Salimos de Berriatúa y alejándonos de la carretera, a través de pinares y a su abrigo, andamos varios kilómetros en dirección a Ondarroa; la amanecida ha sido espléndida y la patrulla no tiene la menor dificultad de orientación. Lo único que nos preocupa es el ser vistos antes de cumplir nuestra misión y por ello nuestro reconocimiento se hace más largo, porque lo vamos haciendo bajo la protección de los pinares. Sabemos que el simple encuentro con un aldeano puede sernos fatal, pues sospechamos que muchos de ellos son carlistas que darían el soplo a los “txapel gorris” inmediatamente, haciéndonos entonces muy difícil el regreso a nuestras líneas.
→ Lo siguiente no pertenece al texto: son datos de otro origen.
/-- Change the stored sample of path p at array time t, if it is held and zeros did not replace it. -/
def markOne (p : Nat) (f : Smp → Smp) (st : Tbl (Option Smp)) (t : Nat) : Tbl (Option Smp) :=
  let k := p * 131072 + t % 131072
  match tblGet none st k with
  | some x => if x.t = t ∧ x.loss = false then tblSet none st k (some (f x)) else st
  | none => st

/-- Change the stored samples of path p of some array times, and those that an epoch load has put aside. -/
def State.markStored (s : State) (p : Nat) (ts old : List Nat) (f : Smp → Smp) : State :=
  { s with md := { s.md with store := ts.foldl (markOne p f) s.md.store, past := old.foldl (markOne p f) s.md.past } }

/-- The sample of path p at array time t reads as zero with the CRC-failure flag set at the slice; an EMPTY one keeps its mark (R104). -/
def zeroOne (p w : Nat) (st : Tbl (Option Smp)) (t : Nat) : Tbl (Option Smp) :=
  let k := p * 131072 + t % 131072
  match tblGet none st k with
  | some x => if x.t = t then tblSet none st k (some { x with ecc := true }) else st
  | none => if t < w then tblSet none st k (some { t := t, v := 0, loss := true, crc := false, chk := true, ecc := true }) else st

/-- A double-bit error in a sample group: its four samples, and no other (R104). -/
def State.zeroGroup (s : State) (p g : Nat) : State :=
  { s with md := { s.md with store := (List.range 4).foldl (fun st i => zeroOne p s.md.w st (4 * g + i)) s.md.store } }

/-- The memory errors of an issue, a double-bit one in instruction memory, X or Y apart: each corrected one counts (R104, R106). -/
def State.eccSeen (s : State) (k : Nat) (e : Ecc) : State :=
  let s1 := e.groups.foldl (fun s g => s.zeroGroup (pathOf k g.1) g.2) s
  if e.corrected = 0 then s1
  else
    ((s1.setSlice k { s1.slice k with sr := Nat.lor (s1.slice k).sr 4 }).bumpBy (MD_SL_ECCCNT k) counter32 e.corrected).setSeen
      (MD_SL_STAT k) MD_SL_STAT_ECC_CORR 1

/-- Whether a sample time is still held: W − t < 122,880 (R127). -/
def State.held (s : State) (t : Int) : Bool := decide ((s.md.w : Int) - 1 - t < 122880)

/-! ### Fields of a bundle (R107, R110, R114, R124) -/

def slotF (b : Nat) : Nat := bits b 127 104
def slotX (b : Nat) : Nat := bits b 103 80
def slotY (b : Nat) : Nat := bits b 79 56
def slotC1 (b : Nat) : Nat := bits b 55 28
def slotC2 (b : Nat) : Nat := bits b 27 0

/-- An X-slot or Y-slot operation's fields (R110). -/
def mOp (w : Nat) : Nat := bits w 23 20
def mReg (w : Nat) : Nat := bits w 19 16
def mIdx (w : Nat) : Nat := bits w 15 13
def mMode (w : Nat) : Nat := bits w 12 11
def mOfs (w : Nat) : Nat := bits w 10 8
def mAux (w : Nat) : Nat := bits w 7 0

/-- A compute operation's fields (R114). -/
def cOp (w : Nat) : Nat := bits w 27 22
def cD (w : Nat) : Nat := bits w 21 18
def cA (w : Nat) : Nat := bits w 17 14
def cB (w : Nat) : Nat := bits w 13 10
def cC (w : Nat) : Nat := bits w 9 6
def cM (w : Nat) : Nat := bits w 5 0

/-- The F-slot opcode (R124). -/
def fOp (w : Nat) : Nat := bits w 23 18

/-! ### Effects of a slot -/

/-- A slice with the lanes clamped under R116 and saturated under R117 while its bundle issues. -/
structure MdEff where
  m : MdSlice
  gov : Nat
  sat : Nat

/-- Addresses of the n elements of an access, read before any slot writes (R107, R111). -/
def accessAddrs (m0 : MdSlice) (w n : Nat) : List Nat :=
  let k := mIdx w
  (List.range n).map (elemAddr (mMode w) (tblGet 0 m0.i k) (tblGet 0 m0.cb k) (tblGet 0 m0.cl k))

/-- The pointer's update after an access of n elements (R111). -/
def bumpPtr (m0 m : MdSlice) (w n : Nat) : MdSlice :=
  let k := mIdx w
  { m with i := tblSet 0 m.i k (nextPtr (mMode w) (tblGet 0 m0.i k) (tblGet 0 m0.n (mOfs w)) (tblGet 0 m0.cb k) (tblGet 0 m0.cl k) n) }

/-- Halfwords at a list of addresses of X or Y. -/
def hwRead (m0 : MdSlice) (isX : Bool) (as : List Nat) : List Nat := as.map (tblGet 0 (if isX then m0.x else m0.y))

/-- Store halfwords at a list of addresses of X or Y. -/
def hwWrite (m : MdSlice) (isX : Bool) (as vs : List Nat) : MdSlice :=
  if isX then { m with x := (as.zip vs).foldl (fun t p => tblSet 0 t p.1 p.2) m.x }
  else { m with y := (as.zip vs).foldl (fun t p => tblSet 0 t p.1 p.2) m.y }

/-- Set bits of a path's flag word (R129). -/
def MdSlice.flagOr (m : MdSlice) (j f : Nat) : MdSlice := { m with flags := tblSet 0 m.flags j (Nat.lor (tblGet 0 m.flags j) f) }

/-- A conversion under R117 that reads a lane with GOV set marks ARITH for path CP (R118). -/
def markArith (m0 m : MdSlice) (l : List (Int × Bool)) : MdSlice := if l.any (·.2) then m.flagOr m0.cp 0x40 else m

/-- 32-bit values as halfwords, low half first (R105). -/
def words16 : List Nat → List Nat
  | [] => []
  | w :: ws => w % 65536 :: w / 65536 % 65536 :: words16 ws

/-- Bytes paired into halfwords, the first in the low byte (R113). -/
def bytes16 : List Nat → List Nat
  | a :: b :: l => (a % 256 + b % 256 * 256) :: bytes16 l
  | _ => []

/-- An X-slot or Y-slot memory operation of R113, VLDS and OUT apart. -/
def memSlot (isX : Bool) (w : Nat) (m0 : MdSlice) (e : MdEff) : MdEff :=
  let acc := m0.ar (mAux w % 8)
  let sh := shiftField (mAux w / 8)
  let load := fun n (f : List Nat → MdSlice → MdSlice) =>
    { e with m := bumpPtr m0 (f (hwRead m0 isX (accessAddrs m0 w n)) e.m) w n }
  let store := fun n (vs : List Nat) => bumpPtr m0 (hwWrite e.m isX (accessAddrs m0 w n) vs) w n
  match mOp w with
  | 0x1 => load 128 fun hs m => m.setV (mReg w) (hs.map fun h => sext 16 h * 4)
  | 0x2 => { e with m := store 128 ((m0.vr (mReg w)).map fun x => toBits 16 (satS 16 (rhaShift x (-2)))) }
  | 0x3 => { e with m := markArith m0 (store 128 (acc.map fun g => toBits 16 (convLane 16 (sh - 19) g))) acc
                    sat := e.sat + (acc.filter (convSat 16 (sh - 19))).length }
  | 0x4 => { e with m := markArith m0 (store 256 (words16 (acc.map fun g => toBits 32 (convLane 32 (sh - 3) g)))) acc
                    sat := e.sat + (acc.filter (convSat 32 (sh - 3))).length }
  | 0x5 => { e with m := store 64 (bytes16 ((m0.vr (mReg w)).map (toBits 8))) }
  | 0x6 => load 1 fun hs m => m.setV (mReg w) (List.replicate 128 (sext 16 (hs.getD 0 0) * 4))
  | 0x7 => load 2 fun hs m => m.setV (mReg w) ((List.replicate 64 [sext 16 (hs.getD 0 0) * 4, sext 16 (hs.getD 1 0) * 4]).flatten)
  | 0x8 => load 2 fun hs m => m.setS (mReg w) (hs.getD 0 0 + hs.getD 1 0 * 65536)
  | 0x9 => { e with m := store 2 (words16 [m0.sget (mReg w)]) }
  | _ => e

/-- A MAC operation on an accumulator, lane by lane (R116). -/
def macSlot (w : Nat) (m0 : MdSlice) (e : MdEff) (ds : List Int) : MdEff :=
  let old := m0.ar (cD w)
  let new := List.zipWith accAdd old ds
  { e with m := e.m.setA (cD w) new, gov := e.gov + govCount old new }

/-- A compute operation of R114. DESIGN CHOICE: AFOLD with g = 0, outside the 1 to 7 that the rule gives, has no effect. -/
def computeSlot (w : Nat) (m0 : MdSlice) (e : MdEff) : MdEff :=
  let va := m0.vr (cA w)
  let vb := m0.vr (cB w)
  let setV := fun l => { e with m := e.m.setV (cD w) l }
  let clean := fun (l : List Int) => { e with m := e.m.setA (cD w) (l.map fun x => (x, false)) }
  match cOp w with
  | 0x01 => clean (vprod va vb)
  | 0x02 => macSlot w m0 e (vprod va vb)
  | 0x03 => macSlot w m0 e ((vprod va vb).map fun x => -x)
  | 0x04 => clean (cprod false va vb)
  | 0x05 => macSlot w m0 e (cprod false va vb)
  | 0x06 => macSlot w m0 e (cprod true va vb)
  | 0x07 => clean vZero
  | 0x08 => { e with m := e.m.setA (cD w) (m0.ar (cA w)) }
  | 0x09 =>
    if cM w % 8 = 0 then e
    else
      let src := m0.ar (cA w)
      let new := foldLanes (2 ^ (cM w % 8)) 128 src
      { e with m := e.m.setA (cD w) new, gov := e.gov + foldOver (2 ^ (cM w % 8)) 128 src }
  | 0x0A =>
    let src := m0.ar (cA w)
    let k := shiftField (cM w % 32) - 17
    { e with m := markArith m0 (e.m.setV (cD w) (src.map (convLane 18 k))) src, sat := e.sat + (src.filter (convSat 18 k)).length }
  | 0x0B => setV (List.zipWith (fun a b => if cM w % 2 = 1 then halfLane (a + b) else satS 18 (a + b)) va vb)
  | 0x0C => setV (List.zipWith (fun a b => if cM w % 2 = 1 then halfLane (a - b) else satS 18 (a - b)) va vb)
  | 0x0D => setV (va.map fun a => satS 18 (rhaShift a (shiftField (cM w % 32))))
  | 0x0E => setV (vperm (cM w % 8) va vb)
  | 0x10 =>
    let es := m0.vr (cC w)
    if cM w / 32 = 1 then setV (List.zipWith (fun x e => satS 18 (x * 2 ^ clampExp 17 e)) va es)
    else setV (List.zipWith (fun (g : Int × Bool) e => satS 18 (rhaShift g.1 ((clampExp 43 e : Int) - 26))) (m0.ar (cA w)) es)
  | 0x11 =>
    let xs := if cM w / 32 = 1 then va.map (laneExp 18) else (m0.ar (cA w)).map fun g => laneExp 44 g.1
    setV ((groupMin (2 ^ (cM w % 8)) 128 xs).map fun n => (n : Int))
  | 0x12 =>
    let qs := List.zipWith qnt4 va (m0.vr (cC w))
    let old := m0.ar (cB w)
    let new := List.zipWith (fun g (q : Int × Bool) => accAdd g (b2n q.2 : Nat)) old qs
    { e with m := (e.m.setV (cD w) (qs.map (·.1))).setA (cB w) new, gov := e.gov + govCount old new }
  | 0x13 => setV (packLanes va ++ packLanes vb)
  | _ => e

/-! ### Flow (R124 to R126) -/

/-- A register by its SMOV code (R125). DESIGN CHOICE: the codes 0x38 to 0x3F, which the rule does not list and R108 does not refuse, read 0 and write nothing. -/
def smovRead (m0 : MdSlice) (c : Nat) : Nat :=
  if c < 0x10 then m0.sget c
  else if c < 0x18 then tblGet 0 m0.i (c - 0x10)
  else if c < 0x20 then tblGet 0 m0.n (c - 0x18)
  else if c < 0x28 then tblGet 0 m0.cb (c - 0x20)
  else if c < 0x30 then tblGet 0 m0.cl (c - 0x28)
  else if c = 0x30 then m0.cp
  else if c = 0x31 then m0.st % 2 ^ 32
  else if c = 0x32 then m0.st / 2 ^ 32 % 2 ^ 32
  else if c < 0x37 then (m0.loops.reverse[c - 0x33]?.map (·.left)).getD 0
  else if c = 0x37 then m0.sr
  else 0

/-- Write a register by its SMOV code: the low bits of the source; a 1 clears a bit of SR; read-only codes take nothing (R125). -/
def smovWrite (m : MdSlice) (c v : Nat) : MdSlice :=
  if c < 0x10 then m.setS c v
  else if c < 0x18 then { m with i := tblSet 0 m.i (c - 0x10) (v % 2 ^ 18) }
  else if c < 0x20 then { m with n := tblSet 0 m.n (c - 0x18) (v % 2 ^ 18) }
  else if c < 0x28 then { m with cb := tblSet 0 m.cb (c - 0x20) (v % 2 ^ 18) }
  else if c < 0x30 then { m with cl := tblSet 0 m.cl (c - 0x28) (v % 2 ^ 18) }
  else if c = 0x30 then { m with cp := v % 8 }
  else if c = 0x37 then { m with sr := Nat.land m.sr (7 - v % 8) }
  else m

/-- Loop ends at a bundle: the innermost loop whose last bundle this is starts its next iteration, or ends and lets the next outer loop decide (R126). -/
def loopStep (pc : Nat) : List LoopSt → Nat × List LoopSt
  | [] => (pc + 1, [])
  | l :: ls =>
    if l.last = pc then
      if 1 < l.left then (l.first, { l with left := l.left - 1 } :: ls) else loopStep pc ls
    else (pc + 1, l :: ls)

/-- Enter a loop of `len` bundles, or skip its body when the count is 0: loops whose last bundle is skipped with it go on as after that bundle (R126). -/
def enterLoop (m0 m : MdSlice) (count len : Nat) : MdSlice :=
  if count = 0 then { m with pc := (loopStep (m0.pc + len) m.loops).1 % 4096, loops := (loopStep (m0.pc + len) m.loops).2 }
  else { m with pc := (m0.pc + 1) % 4096, loops := { first := m0.pc + 1, last := m0.pc + len, left := count } :: m.loops }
El pinar que nos encubre ahora sube hacia el alto de una loma y al llegar a su cima nos tumbamos sobre la hierva, mirándonos unos a otros con alivio porque desde allí, no a mucha distancia, divisamos las casas y el puerto de Ondarroa.
Estuvimos un buen rato rompiéndonos los ojos tratando de descubrir si el pueblo estaba ya ocupado por los requetés, pues aunque en el puerto se veían algunas personas con boina roja no divisamos si eran requetés o paisanos. De pronto vimos más movimiento de gente y un barco de pesca asomó su proa enfilando la bocana del puerto y cuando atracó en el muelle se hizo visible la bandera que ondeaba en su popa. Podíamos ya regresar con la misión cumplida, pues aquella bandera, roja y amarilla, nos decía que Ondarroa había dejado de pertenecer a la República.